(Saved entries)
□ □ □

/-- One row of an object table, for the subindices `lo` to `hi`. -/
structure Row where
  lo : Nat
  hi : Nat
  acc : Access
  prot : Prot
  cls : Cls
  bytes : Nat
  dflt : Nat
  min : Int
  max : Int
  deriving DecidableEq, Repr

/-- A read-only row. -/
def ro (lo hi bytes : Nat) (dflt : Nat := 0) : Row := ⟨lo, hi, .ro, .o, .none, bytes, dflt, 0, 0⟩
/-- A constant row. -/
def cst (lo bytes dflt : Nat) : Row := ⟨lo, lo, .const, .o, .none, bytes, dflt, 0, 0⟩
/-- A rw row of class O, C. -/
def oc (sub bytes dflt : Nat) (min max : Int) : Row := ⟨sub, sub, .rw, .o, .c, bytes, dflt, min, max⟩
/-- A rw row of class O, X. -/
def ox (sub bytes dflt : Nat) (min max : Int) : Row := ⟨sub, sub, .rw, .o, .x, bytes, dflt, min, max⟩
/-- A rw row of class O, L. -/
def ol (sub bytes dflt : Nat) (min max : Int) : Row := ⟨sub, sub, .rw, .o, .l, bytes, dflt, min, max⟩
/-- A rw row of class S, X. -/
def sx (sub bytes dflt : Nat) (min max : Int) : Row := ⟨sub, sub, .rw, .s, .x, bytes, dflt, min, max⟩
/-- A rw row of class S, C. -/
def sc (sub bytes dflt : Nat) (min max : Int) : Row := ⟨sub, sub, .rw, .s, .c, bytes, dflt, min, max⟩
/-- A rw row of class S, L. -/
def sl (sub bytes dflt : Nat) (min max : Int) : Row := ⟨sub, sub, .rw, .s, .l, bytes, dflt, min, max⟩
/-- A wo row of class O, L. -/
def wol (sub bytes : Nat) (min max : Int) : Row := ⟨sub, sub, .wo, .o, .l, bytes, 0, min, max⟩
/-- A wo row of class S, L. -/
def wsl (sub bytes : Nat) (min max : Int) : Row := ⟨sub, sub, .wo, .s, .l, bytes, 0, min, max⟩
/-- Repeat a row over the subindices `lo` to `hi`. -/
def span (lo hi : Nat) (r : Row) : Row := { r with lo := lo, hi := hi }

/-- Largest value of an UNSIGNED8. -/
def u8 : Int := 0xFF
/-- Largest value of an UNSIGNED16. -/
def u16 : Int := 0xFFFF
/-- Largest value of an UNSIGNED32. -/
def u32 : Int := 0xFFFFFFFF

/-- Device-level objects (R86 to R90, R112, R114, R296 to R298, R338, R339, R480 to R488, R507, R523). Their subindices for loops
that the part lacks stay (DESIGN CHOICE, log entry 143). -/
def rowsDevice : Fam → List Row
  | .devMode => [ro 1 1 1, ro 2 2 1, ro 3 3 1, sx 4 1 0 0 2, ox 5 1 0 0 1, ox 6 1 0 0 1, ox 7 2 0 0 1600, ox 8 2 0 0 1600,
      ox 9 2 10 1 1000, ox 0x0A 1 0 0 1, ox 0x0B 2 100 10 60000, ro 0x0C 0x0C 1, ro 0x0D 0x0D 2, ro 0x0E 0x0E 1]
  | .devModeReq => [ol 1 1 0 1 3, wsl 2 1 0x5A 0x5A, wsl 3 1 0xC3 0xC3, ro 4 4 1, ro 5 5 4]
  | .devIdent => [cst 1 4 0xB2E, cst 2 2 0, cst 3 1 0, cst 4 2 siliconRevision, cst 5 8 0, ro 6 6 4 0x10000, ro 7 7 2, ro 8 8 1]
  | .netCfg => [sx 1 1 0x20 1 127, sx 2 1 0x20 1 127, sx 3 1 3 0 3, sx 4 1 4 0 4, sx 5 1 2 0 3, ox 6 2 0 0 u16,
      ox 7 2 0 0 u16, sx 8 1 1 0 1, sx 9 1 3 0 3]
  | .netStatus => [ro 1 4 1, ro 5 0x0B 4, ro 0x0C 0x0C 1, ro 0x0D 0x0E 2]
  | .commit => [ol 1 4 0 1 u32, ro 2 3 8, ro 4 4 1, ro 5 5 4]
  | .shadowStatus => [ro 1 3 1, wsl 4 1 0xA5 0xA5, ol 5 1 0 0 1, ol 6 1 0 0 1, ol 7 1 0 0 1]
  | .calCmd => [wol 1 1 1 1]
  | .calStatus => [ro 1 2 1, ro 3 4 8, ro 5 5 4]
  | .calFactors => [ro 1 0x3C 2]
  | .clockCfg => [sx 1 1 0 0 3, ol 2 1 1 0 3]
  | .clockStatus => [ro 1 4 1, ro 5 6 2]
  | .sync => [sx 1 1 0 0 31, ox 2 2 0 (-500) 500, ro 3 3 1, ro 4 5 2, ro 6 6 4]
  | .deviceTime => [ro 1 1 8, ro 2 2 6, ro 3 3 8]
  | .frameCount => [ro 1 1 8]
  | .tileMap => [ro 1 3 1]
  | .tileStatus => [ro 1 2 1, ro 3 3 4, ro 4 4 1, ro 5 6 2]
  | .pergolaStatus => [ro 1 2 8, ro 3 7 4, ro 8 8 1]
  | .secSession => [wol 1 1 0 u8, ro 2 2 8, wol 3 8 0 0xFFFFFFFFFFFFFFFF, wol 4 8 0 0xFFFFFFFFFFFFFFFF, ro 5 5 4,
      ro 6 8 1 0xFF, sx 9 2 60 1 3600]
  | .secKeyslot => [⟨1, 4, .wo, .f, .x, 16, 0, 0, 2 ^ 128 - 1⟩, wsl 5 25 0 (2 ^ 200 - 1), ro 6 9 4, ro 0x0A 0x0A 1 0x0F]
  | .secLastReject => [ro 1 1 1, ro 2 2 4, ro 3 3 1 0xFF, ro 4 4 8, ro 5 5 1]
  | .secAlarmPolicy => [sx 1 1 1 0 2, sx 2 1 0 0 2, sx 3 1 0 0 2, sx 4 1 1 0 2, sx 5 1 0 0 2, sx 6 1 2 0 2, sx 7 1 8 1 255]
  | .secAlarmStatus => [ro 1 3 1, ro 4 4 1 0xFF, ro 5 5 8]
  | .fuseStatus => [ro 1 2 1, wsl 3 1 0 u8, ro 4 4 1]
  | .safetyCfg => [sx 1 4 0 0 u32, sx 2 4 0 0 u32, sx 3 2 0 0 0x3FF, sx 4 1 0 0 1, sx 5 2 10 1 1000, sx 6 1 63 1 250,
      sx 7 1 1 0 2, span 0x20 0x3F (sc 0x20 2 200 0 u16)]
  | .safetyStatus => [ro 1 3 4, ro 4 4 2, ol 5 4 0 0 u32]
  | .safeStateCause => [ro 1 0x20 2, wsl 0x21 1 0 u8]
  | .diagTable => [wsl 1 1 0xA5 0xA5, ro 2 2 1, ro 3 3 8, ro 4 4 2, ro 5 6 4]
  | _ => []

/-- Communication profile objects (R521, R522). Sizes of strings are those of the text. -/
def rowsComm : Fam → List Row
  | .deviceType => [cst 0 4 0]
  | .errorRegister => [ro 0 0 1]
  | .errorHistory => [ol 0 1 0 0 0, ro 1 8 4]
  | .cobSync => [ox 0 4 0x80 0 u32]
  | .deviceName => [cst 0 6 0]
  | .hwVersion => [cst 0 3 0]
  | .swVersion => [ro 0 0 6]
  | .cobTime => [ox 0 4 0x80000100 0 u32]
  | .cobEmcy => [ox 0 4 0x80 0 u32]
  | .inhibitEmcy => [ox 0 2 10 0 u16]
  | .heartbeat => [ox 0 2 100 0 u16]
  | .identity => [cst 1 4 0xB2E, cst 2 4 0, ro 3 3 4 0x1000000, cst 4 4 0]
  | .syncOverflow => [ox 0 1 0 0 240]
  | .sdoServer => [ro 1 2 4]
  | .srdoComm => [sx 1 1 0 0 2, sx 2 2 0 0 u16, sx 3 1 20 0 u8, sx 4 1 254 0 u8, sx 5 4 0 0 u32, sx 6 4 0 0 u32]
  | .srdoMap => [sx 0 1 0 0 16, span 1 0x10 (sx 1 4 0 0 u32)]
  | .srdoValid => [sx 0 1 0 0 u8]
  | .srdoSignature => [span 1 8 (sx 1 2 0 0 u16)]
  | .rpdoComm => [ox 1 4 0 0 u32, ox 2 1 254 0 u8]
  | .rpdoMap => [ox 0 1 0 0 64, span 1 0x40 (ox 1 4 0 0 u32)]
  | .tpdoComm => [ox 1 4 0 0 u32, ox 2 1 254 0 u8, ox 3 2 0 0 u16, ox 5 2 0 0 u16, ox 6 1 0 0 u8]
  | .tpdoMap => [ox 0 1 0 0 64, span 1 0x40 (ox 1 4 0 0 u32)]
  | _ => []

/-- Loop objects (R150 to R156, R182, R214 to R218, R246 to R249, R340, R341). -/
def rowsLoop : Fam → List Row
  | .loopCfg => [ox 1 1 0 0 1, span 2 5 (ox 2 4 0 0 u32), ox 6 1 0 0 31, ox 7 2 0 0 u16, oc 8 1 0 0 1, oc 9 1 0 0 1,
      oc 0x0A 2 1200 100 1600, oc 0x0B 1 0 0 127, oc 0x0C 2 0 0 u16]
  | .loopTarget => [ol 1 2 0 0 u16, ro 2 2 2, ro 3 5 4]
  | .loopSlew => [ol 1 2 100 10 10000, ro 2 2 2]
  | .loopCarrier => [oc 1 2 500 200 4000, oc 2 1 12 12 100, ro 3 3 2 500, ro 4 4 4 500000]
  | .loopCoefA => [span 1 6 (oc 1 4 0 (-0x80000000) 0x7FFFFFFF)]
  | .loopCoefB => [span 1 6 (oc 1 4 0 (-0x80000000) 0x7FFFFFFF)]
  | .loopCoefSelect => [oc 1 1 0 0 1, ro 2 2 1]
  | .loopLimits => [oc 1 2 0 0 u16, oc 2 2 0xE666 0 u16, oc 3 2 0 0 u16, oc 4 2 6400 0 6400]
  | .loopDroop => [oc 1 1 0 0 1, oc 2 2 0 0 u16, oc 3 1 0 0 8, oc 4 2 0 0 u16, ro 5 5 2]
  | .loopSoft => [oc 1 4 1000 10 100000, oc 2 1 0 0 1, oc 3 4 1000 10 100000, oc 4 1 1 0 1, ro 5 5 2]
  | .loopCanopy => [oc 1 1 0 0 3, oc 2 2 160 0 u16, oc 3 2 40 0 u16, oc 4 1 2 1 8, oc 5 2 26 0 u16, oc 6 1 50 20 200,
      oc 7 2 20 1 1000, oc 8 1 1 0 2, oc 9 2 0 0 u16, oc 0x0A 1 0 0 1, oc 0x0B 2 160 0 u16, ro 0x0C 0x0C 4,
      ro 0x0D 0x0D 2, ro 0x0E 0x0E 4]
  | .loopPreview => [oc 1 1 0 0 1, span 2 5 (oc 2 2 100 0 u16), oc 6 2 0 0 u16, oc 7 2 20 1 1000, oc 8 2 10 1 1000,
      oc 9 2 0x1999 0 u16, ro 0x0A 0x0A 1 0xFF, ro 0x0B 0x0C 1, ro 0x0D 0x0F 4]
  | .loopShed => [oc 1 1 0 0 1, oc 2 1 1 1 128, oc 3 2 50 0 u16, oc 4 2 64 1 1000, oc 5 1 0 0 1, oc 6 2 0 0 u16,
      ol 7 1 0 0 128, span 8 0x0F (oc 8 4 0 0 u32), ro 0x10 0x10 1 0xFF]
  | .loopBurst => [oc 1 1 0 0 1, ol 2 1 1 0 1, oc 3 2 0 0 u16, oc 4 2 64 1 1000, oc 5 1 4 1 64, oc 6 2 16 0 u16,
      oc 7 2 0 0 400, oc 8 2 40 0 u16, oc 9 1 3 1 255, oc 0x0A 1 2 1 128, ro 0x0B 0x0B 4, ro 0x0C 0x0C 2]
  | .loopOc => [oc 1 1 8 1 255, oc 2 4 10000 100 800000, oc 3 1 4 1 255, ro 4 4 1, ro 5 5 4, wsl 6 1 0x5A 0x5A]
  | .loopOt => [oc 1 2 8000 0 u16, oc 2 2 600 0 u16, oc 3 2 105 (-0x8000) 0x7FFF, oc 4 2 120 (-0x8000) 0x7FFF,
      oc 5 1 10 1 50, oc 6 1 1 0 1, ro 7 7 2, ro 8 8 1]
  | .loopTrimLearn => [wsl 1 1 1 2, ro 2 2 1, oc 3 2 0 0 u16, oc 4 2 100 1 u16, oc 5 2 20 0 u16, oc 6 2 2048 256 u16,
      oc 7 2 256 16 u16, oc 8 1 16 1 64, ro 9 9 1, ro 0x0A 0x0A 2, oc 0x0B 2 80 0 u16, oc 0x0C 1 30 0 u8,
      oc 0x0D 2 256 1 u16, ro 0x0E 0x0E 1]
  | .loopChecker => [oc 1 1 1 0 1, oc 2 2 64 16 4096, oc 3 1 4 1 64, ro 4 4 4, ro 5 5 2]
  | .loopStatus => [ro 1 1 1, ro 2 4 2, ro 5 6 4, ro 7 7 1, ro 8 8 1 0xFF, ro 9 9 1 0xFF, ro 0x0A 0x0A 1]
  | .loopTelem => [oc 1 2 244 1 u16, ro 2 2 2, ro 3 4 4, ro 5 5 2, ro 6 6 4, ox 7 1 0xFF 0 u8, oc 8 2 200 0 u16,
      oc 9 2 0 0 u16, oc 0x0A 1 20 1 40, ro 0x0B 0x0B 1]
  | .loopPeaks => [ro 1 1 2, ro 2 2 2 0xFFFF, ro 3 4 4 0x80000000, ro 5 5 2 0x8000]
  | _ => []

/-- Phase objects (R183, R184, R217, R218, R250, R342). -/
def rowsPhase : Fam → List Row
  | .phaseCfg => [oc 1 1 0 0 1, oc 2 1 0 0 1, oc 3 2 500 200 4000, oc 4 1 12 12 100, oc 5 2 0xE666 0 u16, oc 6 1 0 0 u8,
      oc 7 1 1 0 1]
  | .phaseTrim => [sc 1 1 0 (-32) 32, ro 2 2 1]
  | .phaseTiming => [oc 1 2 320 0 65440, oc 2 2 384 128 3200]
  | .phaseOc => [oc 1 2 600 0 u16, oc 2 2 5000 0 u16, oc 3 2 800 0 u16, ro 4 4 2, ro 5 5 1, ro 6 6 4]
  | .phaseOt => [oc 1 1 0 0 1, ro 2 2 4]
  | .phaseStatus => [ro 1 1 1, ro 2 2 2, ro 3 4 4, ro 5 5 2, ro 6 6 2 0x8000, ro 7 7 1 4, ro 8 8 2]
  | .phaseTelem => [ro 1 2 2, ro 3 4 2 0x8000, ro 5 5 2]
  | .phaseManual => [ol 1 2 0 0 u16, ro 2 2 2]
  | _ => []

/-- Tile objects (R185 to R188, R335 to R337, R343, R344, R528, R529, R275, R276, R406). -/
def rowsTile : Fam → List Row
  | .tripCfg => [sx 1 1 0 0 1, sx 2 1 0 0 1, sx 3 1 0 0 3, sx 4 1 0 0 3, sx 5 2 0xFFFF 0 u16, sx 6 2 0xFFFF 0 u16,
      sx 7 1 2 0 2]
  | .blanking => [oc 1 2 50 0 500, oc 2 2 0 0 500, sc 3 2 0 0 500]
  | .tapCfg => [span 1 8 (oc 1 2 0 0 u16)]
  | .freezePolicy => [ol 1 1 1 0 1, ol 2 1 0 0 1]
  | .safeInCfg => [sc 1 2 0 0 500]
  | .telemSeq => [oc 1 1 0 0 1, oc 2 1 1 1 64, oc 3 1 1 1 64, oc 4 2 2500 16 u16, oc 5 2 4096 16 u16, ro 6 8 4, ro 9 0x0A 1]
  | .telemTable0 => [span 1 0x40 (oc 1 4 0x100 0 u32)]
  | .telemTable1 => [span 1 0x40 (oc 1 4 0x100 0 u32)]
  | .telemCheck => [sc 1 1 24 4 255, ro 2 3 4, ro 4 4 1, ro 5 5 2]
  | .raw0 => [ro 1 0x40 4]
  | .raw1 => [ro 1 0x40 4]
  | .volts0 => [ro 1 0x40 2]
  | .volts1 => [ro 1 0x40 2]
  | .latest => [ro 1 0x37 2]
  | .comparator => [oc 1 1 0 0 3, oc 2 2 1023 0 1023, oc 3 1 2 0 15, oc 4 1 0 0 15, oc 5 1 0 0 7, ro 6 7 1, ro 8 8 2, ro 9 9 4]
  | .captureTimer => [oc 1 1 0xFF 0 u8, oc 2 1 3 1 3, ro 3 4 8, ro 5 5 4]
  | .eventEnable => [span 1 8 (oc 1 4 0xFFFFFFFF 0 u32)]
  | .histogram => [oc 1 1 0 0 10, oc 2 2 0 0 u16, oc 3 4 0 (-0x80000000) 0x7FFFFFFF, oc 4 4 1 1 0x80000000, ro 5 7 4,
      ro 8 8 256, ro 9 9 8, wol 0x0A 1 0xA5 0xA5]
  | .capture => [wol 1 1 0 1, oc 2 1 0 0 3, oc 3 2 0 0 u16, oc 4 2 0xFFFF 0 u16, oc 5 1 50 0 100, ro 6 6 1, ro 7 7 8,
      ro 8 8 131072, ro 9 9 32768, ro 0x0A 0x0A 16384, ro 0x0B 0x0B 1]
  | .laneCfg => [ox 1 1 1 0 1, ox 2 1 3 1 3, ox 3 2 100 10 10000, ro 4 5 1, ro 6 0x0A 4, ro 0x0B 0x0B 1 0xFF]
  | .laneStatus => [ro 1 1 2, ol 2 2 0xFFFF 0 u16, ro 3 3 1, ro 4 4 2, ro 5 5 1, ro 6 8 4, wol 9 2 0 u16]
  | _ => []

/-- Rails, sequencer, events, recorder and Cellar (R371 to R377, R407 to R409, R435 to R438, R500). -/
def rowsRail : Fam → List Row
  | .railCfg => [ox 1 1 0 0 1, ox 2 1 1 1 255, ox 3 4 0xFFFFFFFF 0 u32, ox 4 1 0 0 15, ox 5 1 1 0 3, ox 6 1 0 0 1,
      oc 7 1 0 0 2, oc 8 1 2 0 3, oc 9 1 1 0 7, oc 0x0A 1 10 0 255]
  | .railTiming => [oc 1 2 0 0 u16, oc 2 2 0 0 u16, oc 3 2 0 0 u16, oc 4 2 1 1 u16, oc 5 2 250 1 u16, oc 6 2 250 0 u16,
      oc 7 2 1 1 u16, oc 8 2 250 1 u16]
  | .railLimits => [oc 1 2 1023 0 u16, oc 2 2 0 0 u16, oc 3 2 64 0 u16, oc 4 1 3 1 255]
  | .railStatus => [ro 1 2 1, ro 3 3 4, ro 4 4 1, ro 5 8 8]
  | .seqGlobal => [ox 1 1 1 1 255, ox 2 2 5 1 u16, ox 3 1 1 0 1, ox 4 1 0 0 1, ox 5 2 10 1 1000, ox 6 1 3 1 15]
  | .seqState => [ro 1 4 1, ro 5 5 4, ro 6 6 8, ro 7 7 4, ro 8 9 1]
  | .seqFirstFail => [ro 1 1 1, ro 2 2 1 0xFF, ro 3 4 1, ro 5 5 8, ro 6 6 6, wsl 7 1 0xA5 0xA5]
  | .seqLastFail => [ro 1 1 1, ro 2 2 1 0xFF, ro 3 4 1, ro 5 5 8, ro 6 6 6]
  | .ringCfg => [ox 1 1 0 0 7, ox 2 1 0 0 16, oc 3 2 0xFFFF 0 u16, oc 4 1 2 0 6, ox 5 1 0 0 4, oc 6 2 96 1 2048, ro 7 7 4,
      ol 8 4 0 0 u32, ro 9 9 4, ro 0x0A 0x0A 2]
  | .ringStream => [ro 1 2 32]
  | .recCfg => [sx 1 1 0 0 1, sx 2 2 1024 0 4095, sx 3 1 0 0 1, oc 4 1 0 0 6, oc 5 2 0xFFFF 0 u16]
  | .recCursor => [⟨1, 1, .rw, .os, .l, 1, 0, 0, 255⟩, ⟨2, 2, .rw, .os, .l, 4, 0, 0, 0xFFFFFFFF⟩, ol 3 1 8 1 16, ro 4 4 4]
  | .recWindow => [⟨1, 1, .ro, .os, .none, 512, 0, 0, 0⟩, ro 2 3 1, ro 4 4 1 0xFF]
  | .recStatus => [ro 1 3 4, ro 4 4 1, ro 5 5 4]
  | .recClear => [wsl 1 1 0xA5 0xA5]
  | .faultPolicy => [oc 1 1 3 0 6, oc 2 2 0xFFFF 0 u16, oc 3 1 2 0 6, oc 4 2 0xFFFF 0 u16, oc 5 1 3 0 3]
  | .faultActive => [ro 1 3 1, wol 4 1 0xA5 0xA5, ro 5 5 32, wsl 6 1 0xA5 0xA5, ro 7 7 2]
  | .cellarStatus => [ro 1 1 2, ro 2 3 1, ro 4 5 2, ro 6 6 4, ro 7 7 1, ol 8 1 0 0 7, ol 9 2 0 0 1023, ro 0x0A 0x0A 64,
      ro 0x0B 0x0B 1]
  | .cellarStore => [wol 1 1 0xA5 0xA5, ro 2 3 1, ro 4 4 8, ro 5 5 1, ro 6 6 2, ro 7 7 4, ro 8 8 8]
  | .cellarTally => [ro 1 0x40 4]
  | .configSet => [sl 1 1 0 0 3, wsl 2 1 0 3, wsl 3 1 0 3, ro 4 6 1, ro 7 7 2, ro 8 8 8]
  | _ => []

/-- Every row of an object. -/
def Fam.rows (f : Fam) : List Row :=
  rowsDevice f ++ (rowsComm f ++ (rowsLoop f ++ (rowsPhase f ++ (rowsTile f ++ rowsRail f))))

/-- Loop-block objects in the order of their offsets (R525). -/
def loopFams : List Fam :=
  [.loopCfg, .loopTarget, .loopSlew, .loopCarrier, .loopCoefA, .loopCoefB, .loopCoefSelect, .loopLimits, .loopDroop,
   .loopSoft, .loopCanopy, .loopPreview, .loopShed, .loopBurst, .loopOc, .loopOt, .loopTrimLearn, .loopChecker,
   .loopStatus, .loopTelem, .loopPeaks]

□ □ □

**Exercise details:** With the line that has "1023, ro 0x0A" as the first and the line that has "offsets (R525). -/" as the last, repeat exactly that run of lines above and no more.

**Output for this exercise:**
  | .cellarStatus => [ro 1 1 2, ro 2 3 1, ro 4 5 2, ro 6 6 4, ro 7 7 1, ol 8 1 0 0 7, ol 9 2 0 0 1023, ro 0x0A 0x0A 64,
      ro 0x0B 0x0B 1]
  | .cellarStore => [wol 1 1 0xA5 0xA5, ro 2 3 1, ro 4 4 8, ro 5 5 1, ro 6 6 2, ro 7 7 4, ro 8 8 8]
  | .cellarTally => [ro 1 0x40 4]
  | .configSet => [sl 1 1 0 0 3, wsl 2 1 0 3, wsl 3 1 0 3, ro 4 6 1, ro 7 7 2, ro 8 8 8]
  | _ => []

/-- Every row of an object. -/
def Fam.rows (f : Fam) : List Row :=
  rowsDevice f ++ (rowsComm f ++ (rowsLoop f ++ (rowsPhase f ++ (rowsTile f ++ rowsRail f))))

/-- Loop-block objects in the order of their offsets (R525). -/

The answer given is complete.